-- ==== Sys2Proof/Machine/XltRows.lean ====
section
/-! DEFINITION. Contexts, segments, invalidations, walks and translation faults: the commands and events of chapter
09. -/

namespace Sys2Proof.Machine

/-! ### Contexts (R202, R203) -/

def ctxNo (c : Nat) : Bool := decide (1 ≤ c) && decide (c ≤ 31)

/-- A link that is trained (R247). -/
def trained (s : State) (l : Nat) : Bool := decide (l < 4) && ((s.link l).up || (s.link l).retraining)

/-- A bitmap as a number. -/
def bitmapOf (l : List Nat) : Nat := l.foldl (fun a i => a ||| 2 ^ i) 0

/-- CTX_CREATE (R202, R247). -/
def execCtxCreate (h : Hdr) (tctx : Nat) (raw : Bool) (link : Nat) (reach : List Nat) (s : State) : Out :=
  command 0x90 h [(1, 1, tctx), (2, 1, b2n raw + 2 * link), (64, 2048, bitmapOf reach)] (fun s => !ctxNo tctx || (s.ctx tctx).state != 0 || !trained s link || reach.any fun m => decide (16383 < m))
    (fun s => finishSt (s.setCtx tctx { state := 1, link := link, raw := raw, reach := reach }) h.ring h.seq stDONE 0) s

/-- CTX_DESTROY (R203); of a FREE context it has no effect (DEDUCED, log entry 61). -/
def execCtxDestroy (h : Hdr) (tctx : Nat) (s : State) : Out :=
  command 0x91 h [(1, 1, tctx)] (fun _ => !ctxNo tctx)
    (fun s => if (s.ctx tctx).state = 0 then finishSt s h.ring h.seq stDONE 0
      else destroyCtx s tctx (.cmd h.ring h.seq)) s

/-! ### Segments (R206, R207, R219) -/

/-- A descriptor's four words in SEG_MAP's parameters (R206). -/
def descWords (d : SegDesc) : List (Nat × Nat × Nat) :=
  [(32, 8, 1 + 2 ^ 8 * (d.kind + 4 * d.page + 16 * b2n d.r + 32 * b2n d.w + 64 * b2n d.x) + 2 ^ 16 * d.port + d.base),
   (40, 8, d.pages), (48, 8, d.array), (56, 8, d.hostOffset.toNat)]

/-- First byte after a segment. -/
def segTop (d : SegDesc) : Nat := d.base + d.pages * pageSize d

/-- The checks of R207 on a descriptor alone. -/
def segBad (d : SegDesc) : Bool :=
  decide (1 < d.kind) || decide (1 < d.page) || decide (2 < d.port) || (d.kind == 1 && d.x) ||
  (d.kind == 0 && d.port != 0) || d.pages == 0 || decide (2 ^ 24 ≤ d.pages) || d.base % 2 ^ 26 != 0 ||
  (d.page == 1 && d.base % 2 ^ 31 != 0) || decide (2 ^ 56 < segTop d) || d.array % 8 != 0 ||
  decide (memTop < d.array + 8 * d.pages)

/-- A range overlaps another segment of the context. -/
def segOverlap (s : State) (ctx : Nat) (d : SegDesc) : Bool :=
  (List.range 16).any fun i => match s.seg ctx i with
    | some e => decide (d.base < segTop e) && decide (e.base < segTop d)
    | none => false

/-- SEG_MAP (R207); a FREE context has no segments (DEDUCED, log entry 61). -/
def execSegMap (h : Hdr) (tctx seg : Nat) (desc : SegDesc) (s : State) : Out :=
  command 0x40 h ([(1, 1, tctx), (2, 1, seg)] ++ descWords desc)
    (fun s => !ctxNo tctx || (s.ctx tctx).state == 0 || (s.ctx tctx).closing || decide (15 < seg) ||
      (s.seg tctx seg).isSome || segBad desc || segOverlap s tctx desc)
    (fun s => finishSt (s.setSeg tctx seg (some desc)) h.ring h.seq stDONE 0) s

/-- SEG_UNMAP (R219): the descriptor goes first, then the segment's translations. -/
def execSegUnmap (h : Hdr) (tctx seg : Nat) (s : State) : Out :=
  command 0x41 h [(1, 1, tctx), (2, 1, seg)] (fun s => !ctxNo tctx || decide (15 < seg) || (s.seg tctx seg).isNone)
    (fun s => startInval (s.setSeg tctx seg none) ⟨.cmd h.ring h.seq, tctx, 1, seg, 0, 0, [], [], [], false, []⟩) s

/-- The checks of R216. -/
def invalBad (s : State) (ctx scope seg first count : Nat) : Bool :=
  ctx == 0 || decide (2 < scope) || decide (15 < seg) ||
  (if scope = 2 then seg != 0 || first != 0 || count != 0
   else match s.seg ctx seg with
    | none => true
    | some d =>
      if scope = 1 then first != 0 || count != 0
      else count == 0 || decide (2 ^ 24 ≤ count) || decide (d.pages < first + count))

/-- XLT_INVAL (R216, R217). -/
def execXltInval (h : Hdr) (scope seg first count : Nat) (s : State) : Out :=
  command 0x42 h [(1, 1, scope), (2, 1, seg), (4, 4, first), (8, 4, count)] (fun s => invalBad s h.ctx scope seg first count)
    (fun s => startInval s ⟨.cmd h.ring h.seq, h.ctx, scope, seg, first, count, [], [], [], false, []⟩) s

/-- INVALIDATION_FLIT (R217, steps 2 and 3 in one FB). -/
def execInvalidationFlit (fb : Nat) (s : State) : Out :=
  match s.xlt.inval with
  | none => .next s -- no invalidation runs
  | some i =>
    if i.fbs.contains fb then .next (invalFb s i fb)
    else .next s -- the FB has taken the invalidation

/-- PORT_EPOCH_DRAINED (R217, step 4). -/
def execPortEpochDrained (fb port : Nat) (s : State) : Out :=
  match s.xlt.inval with
  | none => .next s -- no invalidation runs
  | some i =>
    if i.ports.contains (fb, port) && !(i.old.any fun e => e.1 = fb && e.2.1 = port) then
      .next (advanceInval { s with xlt := { s.xlt with
        inval := some { i with ports := i.ports.filter fun e => e ≠ (fb, port) } } })
    else .next s -- the port has accesses of the old epoch, or has reported

/-! ### Zero-length reads (R276, R217) -/

/-- A thread's access is complete, also while it is HELD. DESIGN CHOICE: log entry 38. -/
def completeAccess (f : Thread → Thread) (x : Thread) : Thread :=
  if x.st = .held then
    { f x with prev := .ready, prevWait := .nothing, blk := none, pc := x.pc + 8 }
  else retire (f x)

/-- Whether a zero-length read for `w` is out on some link. -/
def zlrOut (s : State) (w : ZWho) : Bool := s.host.links.any fun e => e.2.zlr.contains w

/-- What a zero-length read on link `l` was for goes on. -/
def zlrDone (s : State) (l : Nat) (w : ZWho) : State :=
  match w with
  | .thread n t =>
    let x := s.thr n t
    let fence := match (if x.st = .held then x.prevWait else x.wait) with
      | .access => false
      | _ => true
    if fence then wake (s.modThr n t fun x => { x with hostLinks := x.hostLinks.filter (· ≠ l) }) n
    else if zlrOut s w || x.blk.isSome then s
    else s.modThr n t (completeAccess id)
  | .aop n id =>
    match (s.core n).aops.find? fun o => o.id = id with
    | none => s
    | some o => if zlrOut s w then s else countOp s n o 0
  | .cmd r q =>
    let s := s.modCmd r q fun c => { c with links := removeOne l c.links }
    match s.cmd? r q with
    | none => s
    | some c =>
      let s := if c.op = 0x30 then s.setRing r { s.ring r with hostLinks := (s.ring r).hostLinks.filter (· ≠ l) } else s
      if c.links.isEmpty && c.op != 0x20 then doneCmd s r q else s
  | .chunk fb car sl k => if zlrOut s w then s else carVisible s fb car sl k
  | .flag fb car sl =>
    let c := s.slot fb car sl
    s.setSlot fb car sl { c with flagLinks := removeOne l c.flagLinks }
  | .inval =>
    match s.xlt.inval with
    | none => s
    | some i =>
      let i := { i with links := removeOne l i.links }
      let s := { s with xlt := { s.xlt with inval := some i } }
      if i.links.isEmpty then endInval s i else s
  | .mill g q =>
    if zlrOut s w then s
    else
      let x := s.group g
      s.setGroup g { x with depZlr := x.depZlr.filter fun e => e.1 ≠ q }

/-- ZERO_LENGTH_READ_COMPLETE (R217, R276): the oldest on the link. -/
def execZeroLengthReadComplete (link : Nat) (s : State) : Out :=
  let k := s.link link
  match k.zlr with
  | [] => .next s -- no zero-length read is out
  | w :: ws =>
    if k.retraining then .next s -- the link retrains
    else if 768 ≤ tagged k then .next s -- it has no tag yet (R228)
    else .next (zlrDone (retagAll (s.setLink link { k with zlr := ws })) link w)

/-! ### Walks (R210, R212) -/

/-- A well-formed entry enters the shared cache and the first-level cache of each waiting port. -/
def cacheWalk (s : State) (w : Walk) (entry : Nat) : State :=
  w.waiters.foldl (fun s x =>
    let q := agentReq s w.key.ctx x.agent
    l1Insert s q.fb q.port ⟨w.key, entry⟩) (l2Insert s w.fb ⟨w.key, entry⟩)

/-- Whether an access is a PREF, which takes no fault and logs none (R437). -/
def isPref (s : State) (a : Agent) : Bool :=
  match a with
  | .aop n id => (s.core n).aops.any fun o => o.id = id && (match o.kind with | .pref _ => true | _ => false)
  | _ => false

/-- A walk that ends in a translation fault: every access that waits takes it; in context 0, in a context that is
being destroyed or is gone, it is answered ABORT at once (R203, R220). PREF takes none (R437). DEDUCED: log entry
109. -/
def walkFault (s : State) (w : Walk) (d : SegDesc) (cause : Nat) (entry : Word) : State :=
  let c := s.ctx w.key.ctx
  w.waiters.foldl (fun s x =>
    if isPref s x.agent || c.closing || (w.key.ctx ≠ 0 && c.state = 0) then agentEnd s x cABORTED stABORTED x.dva
    else if w.key.ctx = 0 then agentEnd (ctx0Fault s w.fb x.dva cause) x cABORTED stABORTED x.dva
    else raiseFault s (agentReq s w.key.ctx x.agent) x cause w.key.seg w.key.page d.hostOffset entry) s

/-- WALK_COMPLETE (R208-R212): the walk's entry is read at its home and decides. DESIGN CHOICE: log entry 116. -/
def execWalkComplete (fb ctx seg page : Nat) (ecc : Ecc) (s : State) : Out :=
  match s.xlt.walks.find? fun w => w.fb = fb && w.key = ⟨ctx, seg, page⟩ && w.stage = 1 with
  | none => .next s -- no such walk runs
  | some w =>
    let go (s : State) : State := walkNext { s with xlt := { s.xlt with
      walks := s.xlt.walks.filter fun x => !(x.fb = fb && x.key = w.key && x.stage = 1) } } fb
    match s.seg ctx seg with
    | none => .next (w.waiters.foldl (fun s x => agentGo s x.agent) (go s))
    | some d =>
      match wordRead s (d.array + 8 * page) ecc with
      | (_, .error (.held _)) => .next s -- the entry's home holds the read
      | (s, .error f) =>
        let s := if w.waiters.all fun x => isPref s x.agent then go s else ev (go s) 0x0101 fb 0x0C 0 f.dpa ctx
        .next (w.waiters.foldl (fun s x => agentEnd s x f.cause f.cstatus f.dpa) s)
      | (s, .ok e) =>
        if !e.getLsbD 0 then .next (walkFault (go s) w d 2 e)
        else if !pteOk d e.toNat then .next (walkFault (go s) w d 3 e)
        else .next (w.waiters.foldl (fun s x => agentGo s x.agent) (go (cacheWalk s w e.toNat)))

/-! ### Faults (R222-R226) -/

/-- The 64 bytes of a fault record (R222). -/
def XFault.bytes (f : XFault) : List Byte :=
  leBytes 1 (1 + 16 * f.cause) ++ leBytes 1 f.acc ++ leBytes 1 f.ctx ++ leBytes 1 f.seg ++ leBytes 2 f.source ++
  leBytes 2 f.requester ++ leBytes 4 f.id.toNat ++ leBytes 4 f.ringSeq.toNat ++ leBytes 8 f.dva ++
  leBytes 8 f.hostAddr.toNat ++ leBytes 8 f.mer.toNat ++ leBytes 8 f.entry.toNat ++ leBytes 16 0

/-- The engines whose record found the queue full offer it again (R224). -/
def reoffer (s : State) : State :=
  s.xlt.offered.foldl offerFault { s with xlt := { s.xlt with offered := [] } }

/-- FAULT_IDs whose records go to the ring, in order: those to be written again, then the queue's (R226). -/
def faultNext (s : State) : List W32 := s.xlt.rewrite ++ s.xlt.fq

/-- The first record has gone. -/
def faultTaken (s : State) : State :=
  if s.xlt.rewrite.isEmpty then reoffer { s with xlt := { s.xlt with fq := s.xlt.fq.drop 1 } }
  else { s with xlt := { s.xlt with rewrite := s.xlt.rewrite.drop 1 } }

/-- Write the first record, or note that its write is refused (R223, R436). -/
def faultWrite (s : State) : State :=
  let g := s.xlt.ring
  match (faultNext s).head?.bind fun i => s.xlt.faults.find? fun f => f.id = i with
  | none => faultTaken s
  | some f =>
    let a := g.addr 6 64
    if linkTakes (s.link g.link) a 64 then
      let s := { s with xlt := { s.xlt with ring := { g with tail := g.tail + 1, refused := false } } }
      raiseMsix (faultTaken (hostWrite s g.link false a f.bytes)) g.link g.vector
    else if g.refused then s
    else ev { s with xlt := { s.xlt with ring := { g with refused := true } } } 0x0007 0 0x0C 0 a 1

/-- FAULT_RING_WRITE (R223, R436). -/
def execFaultRingWrite (s : State) : Out :=
  if s.xlt.ring.enable && !s.xlt.ring.full 6 && !(faultNext s).isEmpty then .next (faultWrite s)
  else .next s -- no record can go to the ring

/-- The records of the unanswered faults that `p` picks and no queue holds are to be written again (R226, R257). -/
def rewriteFaults (s : State) (p : XFault → Bool) : State :=
  let ids := (s.xlt.faults.filter fun f => p f && !(faultNext s).contains f.id).map (·.id)
  { s with xlt := { s.xlt with rewrite := s.xlt.rewrite ++ ids } }

/-- XLT_FRING_CFG has been written: ENABLE from 0 to 1 begins the rewrite of every unanswered fault, in FAULT_ID
order. -/
def fringWritten (s : State) (r : RingRegs) : State :=
  let begins := r.enable && !s.xlt.ring.enable
  let s := { s with xlt := { s.xlt with ring := r } }
  if begins then rewriteFaults s fun _ => true else s

/-- Which faults an answer names (R225). -/
def answered? (ctx scope : Nat) (fid : W32) (f : XFault) : Bool := f.ctx = ctx && (scope = 1 || f.id = fid)

def answerBad (s : State) (ctx scope : Nat) (fid : W32) : Bool :=
  decide (1 < scope) || (scope == 1 && fid != 0) || (scope == 0 && !(s.xlt.faults.any (answered? ctx 0 fid)))

/-- FAULT_RESUME (R225). -/
def execFaultResume (h : Hdr) (scope : Nat) (fid : W32) (s : State) : Out :=
  command 0x43 h [(1, 1, 2 * scope), (4, 4, fid.toNat)] (fun s => answerBad s h.ctx scope fid)
    (fun s => finishSt (answerFaults s (answered? h.ctx scope fid) true) h.ring h.seq stDONE 0) s

/-- FAULT_ABORT (R225): FAULT_RESUME with ACTION = 1. -/
def execFaultAbort (h : Hdr) (scope : Nat) (fid : W32) (s : State) : Out :=
  command 0x43 h [(1, 1, 1 + 2 * scope), (4, 4, fid.toNat)] (fun s => answerBad s h.ctx scope fid)
    (fun s => finishSt (answerFaults s (answered? h.ctx scope fid) false) h.ring h.seq stDONE 0) s

/-- FAULT_RING_ENABLE (R223, R226): enabling begins the rewrite of every unanswered fault, in FAULT_ID order. -/
def execFaultRingEnable (v : Word) (s : State) : Out :=
  match s.xlt.ring.enableWrite s false v.toNat with
  | none => .next (regDiscard s (regOff 0 0x0C 0x18) 0 v)
  | some r => .next (fringWritten s r)

/-- FAULT_RING_DISABLE (R223). -/
def execFaultRingDisable (s : State) : Out :=
  .next { s with xlt := { s.xlt with ring := { s.xlt.ring with enable := false } } }

/-- FAULT_RING_HEAD_WRITE (R223). -/
def execFaultRingHeadWrite (v : Word) (s : State) : Out :=
  if s.xlt.ring.headOk 6 (v.setWidth 32) then
    .next { s with xlt := { s.xlt with ring := { s.xlt.ring with head := v.setWidth 32 } } }
  else .next (regDiscard s (regOff 0 0x0C 0x20) 0 v)

end Sys2Proof.Machine
end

Task statement:
Where the word "stDONE" occurs in a line of the entries above, count that line, and reply with the total only.

Response box:
5